**Assignment**. Which lines in the records below contain the word "sigReset"? Copy each one out.

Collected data
-- ==== Sys2Proof/Laws/KeepsMast.lean ====
section
/-! SUPPORT. Laws/KeepsMast.lean: what the operations of the masts keep: the queue, the variant and the canonical form of the memories. -/

set_option linter.unusedTactic false
set_option linter.unreachableTactic false
set_option linter.unusedVariables false

namespace Sys2Proof.Machine

theorem State.setFld_keeps {z s : State} {f : Fld} {i : Nat} {v : Nat} (h : Keeps z s) :
    Keeps z (State.setFld s f i v) := by
  unfold State.setFld
  try extract_lets
  repeat' (first | with_reducible assumption | with_reducible refine Keeps.ite ?_ ?_ | with_reducible refine State.wr_keeps ?_
                 | with_reducible refine Keeps.upd ?_ | with_reducible refine Keeps.updE ?_ | with_reducible refine Keeps.foldl ?_ ?_ | intro _ _
                 | intro _ | extract_lets | split | extract_lets | dsimp only)

theorem State.bump_keeps {z s : State} {f : Fld} {i : Nat} {n : Nat} (h : Keeps z s) :
    Keeps z (State.bump s f i n) := by
  unfold State.bump
  try extract_lets
  repeat' (first | with_reducible assumption | with_reducible refine Keeps.ite ?_ ?_ | with_reducible refine State.wr_keeps ?_
                 | with_reducible refine Keeps.upd ?_ | with_reducible refine Keeps.updE ?_ | with_reducible refine Keeps.foldl ?_ ?_ | intro _ _
                 | intro _ | extract_lets | split | extract_lets | dsimp only)

theorem State.orFresh_keeps {z s : State} {key : Nat} {w : Word} (h : Keeps z s) : Keeps z (State.orFresh s key w) := by
  unfold State.orFresh
  exact Keeps.upd (State.wr_keeps h)

theorem State.applyDeferred_keeps {z s : State} {m : ℕ} {b : ℕ} (h : Keeps z s) : Keeps z (State.applyDeferred s m b) := by
  unfold State.applyDeferred
  exact Keeps.upd h

theorem State.updM_keeps {z s : State} {m : Fin 16} {f : Mast → Mast} (h : Keeps z s) : Keeps z (State.updM s m f) := by
  unfold State.updM
  exact Keeps.upd h

theorem State.updC_keeps {z s : State} {c : Fin 64} {f : Ctx → Ctx} (h : Keeps z s) : Keeps z (State.updC s c f) := by
  unfold State.updC
  exact Keeps.updE h

theorem State.updL_keeps {z s : State} {n : Fin 4} {f : Lane → Lane} (h : Keeps z s) : Keeps z (State.updL s n f) := by
  unfold State.updL
  exact Keeps.updE h

theorem State.updG_keeps {z s : State} {g : Fin 8} {f : BusGroup → BusGroup} (h : Keeps z s) : Keeps z (State.updG s g f) := by
  unfold State.updG
  exact Keeps.upd h

theorem State.updPwm_keeps {z s : State} {m : Fin 16} {f : Pwm → Pwm} (h : Keeps z s) : Keeps z (State.updPwm s m f) := by
  unfold State.updPwm
  exact State.updM_keeps h

theorem State.updSense_keeps {z s : State} {m : Fin 16} {f : Sense → Sense} (h : Keeps z s) : Keeps z (State.updSense s m f) := by
  unfold State.updSense
  exact State.updM_keeps h

theorem State.updCom_keeps {z s : State} {m : Fin 16} {f : Com → Com} (h : Keeps z s) : Keeps z (State.updCom s m f) := by
  unfold State.updCom
  exact State.updM_keeps h

theorem State.updSeq_keeps {z s : State} {m : Fin 16} {f : Seq → Seq} (h : Keeps z s) : Keeps z (State.updSeq s m f) := by
  unfold State.updSeq
  exact State.updM_keeps h

theorem State.updHal_keeps {z s : State} {m : Fin 16} {f : Hal → Hal} (h : Keeps z s) : Keeps z (State.updHal s m f) := by
  unfold State.updHal
  exact State.updM_keeps h

theorem State.updCmd_keeps {z s : State} {m : Fin 16} {f : CmdPin → CmdPin} (h : Keeps z s) : Keeps z (State.updCmd s m f) := by
  unfold State.updCmd
  exact State.updM_keeps h

theorem State.updShr_keeps {z s : State} {m : Fin 16} {f : Shroud → Shroud} (h : Keeps z s) : Keeps z (State.updShr s m f) := by
  unfold State.updShr
  exact State.updM_keeps h

theorem State.updFc_keeps {z s : State} {f : Fc → Fc} (h : Keeps z s) : Keeps z (State.updFc s f) := by
  unfold State.updFc
  exact Keeps.upd h

theorem State.raise_keeps {z s : State} {src : ℕ} {detail : ℕ} {mast : optParam (Option ℕ) Option.none} {marked : optParam Bool Bool.false} (h : Keeps
  z s) : Keeps z (State.raise s src detail mast marked) := by
  unfold State.raise
  exact Keeps.ite (Keeps.upd h) h

theorem State.raiseM_keeps {z s : State} {m : Fin 16} {k : ℕ} {detail : ℕ} {marked : optParam Bool Bool.false} (h : Keeps z s) : Keeps z (State.raiseM
  s m k detail marked) := by
  unfold State.raiseM
  exact State.raise_keeps h

theorem State.trigger_keeps {z s : State} {cn : ℕ} {kind : ℕ} {a : ℕ} {b : ℕ} (h : Keeps z s) : Keeps z (State.trigger s cn kind a b) := by
  unfold State.trigger
  try extract_lets
  repeat' (first | with_reducible assumption | with_reducible refine Keeps.ite ?_ ?_ | with_reducible refine State.setFld_keeps ?_ | with_reducible
    refine State.updC_keeps ?_ | extract_lets | split | extract_lets | dsimp only)

theorem fireWatches_keeps {z s : State} {id : Nat} {changed : Bool} {l : List (Nat × Bool)} (h : Keeps z s) :
    Keeps z (fireWatches s id changed l) := by
  induction l generalizing s with
  | nil => exact h
  | cons e r ih =>
    unfold fireWatches
    split
    · exact ih (State.trigger_keeps h)
    · exact ih h

theorem State.trcWatch_keeps {z s : State} {id : ℕ} (h : Keeps z s) : Keeps z (State.trcWatch s id) := by
  unfold State.trcWatch
  exact Keeps.ite (Keeps.updE h) h

theorem State.putSig_keeps {z s : State} {id : Nat} {w : Word} (h : Keeps z s) : Keeps z (s.putSig id w) := by
  have h1 : Keeps z { s with sigs := spSet (sigReset id) s.sigs id w } :=
    ⟨h.pending, h.now, h.variant, fun c => by
      have k := h.canonical c
      exact ⟨k.1, spSet_wf (d := sigReset) k.2.1, k.2.2⟩⟩
  exact State.trcWatch_keeps (fireWatches_keeps h1)

theorem State.putM_keeps {z s : State} {m : Fin 16} {o : ℕ} {w : Word} (h : Keeps z s) : Keeps z (State.putM s m o w) := by
  unfold State.putM
  exact State.putSig_keeps h

theorem State.putMs_keeps {z s : State} {m : Fin 16} {l : List (Nat × Word)} (h : Keeps z s) : Keeps z (s.putMs m l) := by
  induction l generalizing s with
  | nil => exact h
  | cons e r ih => exact ih (State.putM_keeps h)

theorem State.commitSet_keeps {z s : State} {m : Fin 16} {set : PwmSet} {tag : Option Nat} {sheet : Option Nat} {at_ : Nat} {rank : Nat} (h : Keeps z s) :
    Keeps z (State.commitSet s m set tag sheet at_ rank) := by
  unfold State.commitSet
  try extract_lets
  repeat' (first | with_reducible assumption | with_reducible refine Keeps.ite ?_ ?_ | with_reducible refine State.updPwm_keeps ?_
                 | with_reducible refine State.when_keeps ?_ ?_ | with_reducible refine State.setFld_keeps ?_
                 | with_reducible refine Keeps.foldl ?_ ?_ | intro _ _ | intro _ | extract_lets | split | extract_lets | dsimp only)

theorem State.reload_keeps {z s : State} {m : Fin 16} {b : ℕ} (h : Keeps z s) : Keeps z (State.reload s m b) := by
  unfold State.reload
  exact State.when_keeps (State.when_keeps (State.updPwm_keeps h) (fun _ => fun h1 => State.setFld_keeps h1)) (fun _ => fun h1 => State.raiseM_keeps
    (State.bump_keeps (State.bump_keeps h1)))

theorem State.gateMark_keeps {z s : State} {m : Fin 16} (h : Keeps z s) :
    Keeps z (State.gateMark s m) := by
  unfold State.gateMark
  try extract_lets
  repeat' (first | with_reducible assumption | with_reducible refine Keeps.ite ?_ ?_ | with_reducible refine State.updPwm_keeps ?_
                 | with_reducible refine Keeps.foldl ?_ ?_ | intro _ _ | intro _ | extract_lets | split | extract_lets | dsimp only)

theorem State.refreshSafe_keeps {z s : State} {m : Fin 16} (h : Keeps z s) :
    Keeps z (State.refreshSafe s m) := by
  unfold State.refreshSafe
  try extract_lets
  repeat' (first | with_reducible assumption | with_reducible refine Keeps.ite ?_ ?_ | with_reducible refine State.gateMark_keeps ?_
                 | with_reducible refine State.updShr_keeps ?_ | with_reducible refine Keeps.foldl ?_ ?_ | intro _ _ | intro _ | extract_lets
                 | split | extract_lets | dsimp only)

theorem State.leaveSafe_keeps {z s : State} {m : Fin 16} (h : Keeps z s) :
    Keeps z (State.leaveSafe s m) := by
  unfold State.leaveSafe
  try extract_lets
  repeat' (first | with_reducible assumption | with_reducible refine Keeps.ite ?_ ?_ | with_reducible refine State.gateMark_keeps ?_
                 | with_reducible refine State.updShr_keeps ?_ | with_reducible refine Keeps.foldl ?_ ?_ | intro _ _ | intro _ | extract_lets
                 | split | extract_lets | dsimp only)

theorem State.setOut_keeps {z s : State} {m : Fin 16} {en : Bool} {low : Bool} (h : Keeps z s) : Keeps z (State.setOut s m en low) := by
  unfold State.setOut
  exact Keeps.ite h (State.updSeq_keeps (State.gateMark_keeps h))

theorem State.setSheet_keeps {z s : State} {m : Fin 16} {mask : ℕ} (h : Keeps z s) : Keeps z (State.setSheet s m mask) := by
  unfold State.setSheet
  exact Keeps.ite h (State.updPwm_keeps (State.gateMark_keeps h))

theorem State.anchorStep_keeps {z s : State} {m : Fin 16} {b : ℕ} (h : Keeps z s) : Keeps z (State.anchorStep s m b).1 := by
  unfold State.anchorStep
  try extract_lets
  repeat' (first | with_reducible assumption | with_reducible refine State.updPwm_keeps ?_ | extract_lets | split | extract_lets | dsimp only)

theorem State.startRun_keeps {z s : State} {m : Fin 16} (h : Keeps z s) :
    Keeps z (State.startRun s m) := by
  unfold State.startRun
  try extract_lets
  repeat' (first | with_reducible assumption | with_reducible refine Keeps.ite ?_ ?_ | with_reducible refine State.updPwm_keeps ?_
                 | with_reducible refine State.when_keeps ?_ ?_ | with_reducible refine State.setFld_keeps ?_
                 | with_reducible refine Keeps.foldl ?_ ?_ | intro _ _ | intro _ | extract_lets | split
                 | (with_reducible refine Keeps.upd ?_; first | with_reducible assumption | with_reducible refine State.updPwm_keeps ?_ | with_reducible refine State.when_keeps ?_ ?_ | with_reducible refine State.setFld_keeps ?_ | with_reducible refine Keeps.ite ?_ ?_ | with_reducible refine Keeps.foldl ?_ ?_ | split)
                 | (with_reducible refine Keeps.updE ?_; first | with_reducible assumption | with_reducible refine State.updPwm_keeps ?_ | with_reducible refine State.when_keeps ?_ ?_ | with_reducible refine State.setFld_keeps ?_ | with_reducible refine Keeps.ite ?_ ?_ | with_reducible refine Keeps.foldl ?_ ?_ | split)
                 | intro _ _ | intro _ | extract_lets | split | extract_lets | dsimp only)

theorem State.startS_keeps {z s : State} {m : Fin 16} {t : ℕ} (h : Keeps z s) : Keeps z (State.startS s m t) := by
  unfold State.startS
  try extract_lets
  repeat' (first | with_reducible assumption | with_reducible refine Keeps.ite ?_ ?_ | with_reducible refine State.updSense_keeps ?_ | with_reducible
    refine State.setFld_keeps ?_ | extract_lets | split | extract_lets | dsimp only)

theorem State.startOfs_keeps {z s : State} {m : Fin 16} {t : ℕ} (h : Keeps z s) : Keeps z (State.startOfs s m t) := by
  unfold State.startOfs
  exact Keeps.ite h (State.updSense_keeps h)

theorem State.startP_keeps {z s : State} {m : Fin 16} {t : ℕ} (h : Keeps z s) : Keeps z (State.startP s m t) := by
  unfold State.startP
  try extract_lets
  repeat' (first | with_reducible assumption | with_reducible refine Keeps.ite ?_ ?_ | with_reducible refine State.setFld_keeps ?_ | with_reducible
    refine State.updSense_keeps ?_ | extract_lets | split | extract_lets | dsimp only)

theorem State.auxtFire_keeps {z s : State} {m : Fin 16} {n : ℕ} (h : Keeps z s) : Keeps z (State.auxtFire s m n) := by
  unfold State.auxtFire
  try extract_lets
  repeat' (first | with_reducible assumption | with_reducible refine Keeps.ite ?_ ?_ | with_reducible refine State.updPwm_keeps ?_ | with_reducible
    refine State.startOfs_keeps ?_ | with_reducible refine State.when_keeps ?_ ?_ | with_reducible refine State.startS_keeps ?_ | with_reducible
    refine State.startP_keeps ?_ | intro _ _ | intro _ | extract_lets | split | extract_lets | dsimp only)

theorem State.ofsLook_keeps {z s : State} {m : Fin 16} (h : Keeps z s) :
    Keeps z (State.ofsLook s m) := by
  unfold State.ofsLook
  try extract_lets
  repeat' (first | with_reducible assumption | with_reducible refine Keeps.ite ?_ ?_ | with_reducible refine State.updSense_keeps ?_
                 | with_reducible refine State.raiseM_keeps ?_ | with_reducible refine Keeps.foldl ?_ ?_ | intro _ _ | intro _ | extract_lets
                 | split | extract_lets | dsimp only)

**Answer box**.
  have h1 : Keeps z { s with sigs := spSet (sigReset id) s.sigs id w } :=
      exact ⟨k.1, spSet_wf (d := sigReset) k.2.1, k.2.2⟩⟩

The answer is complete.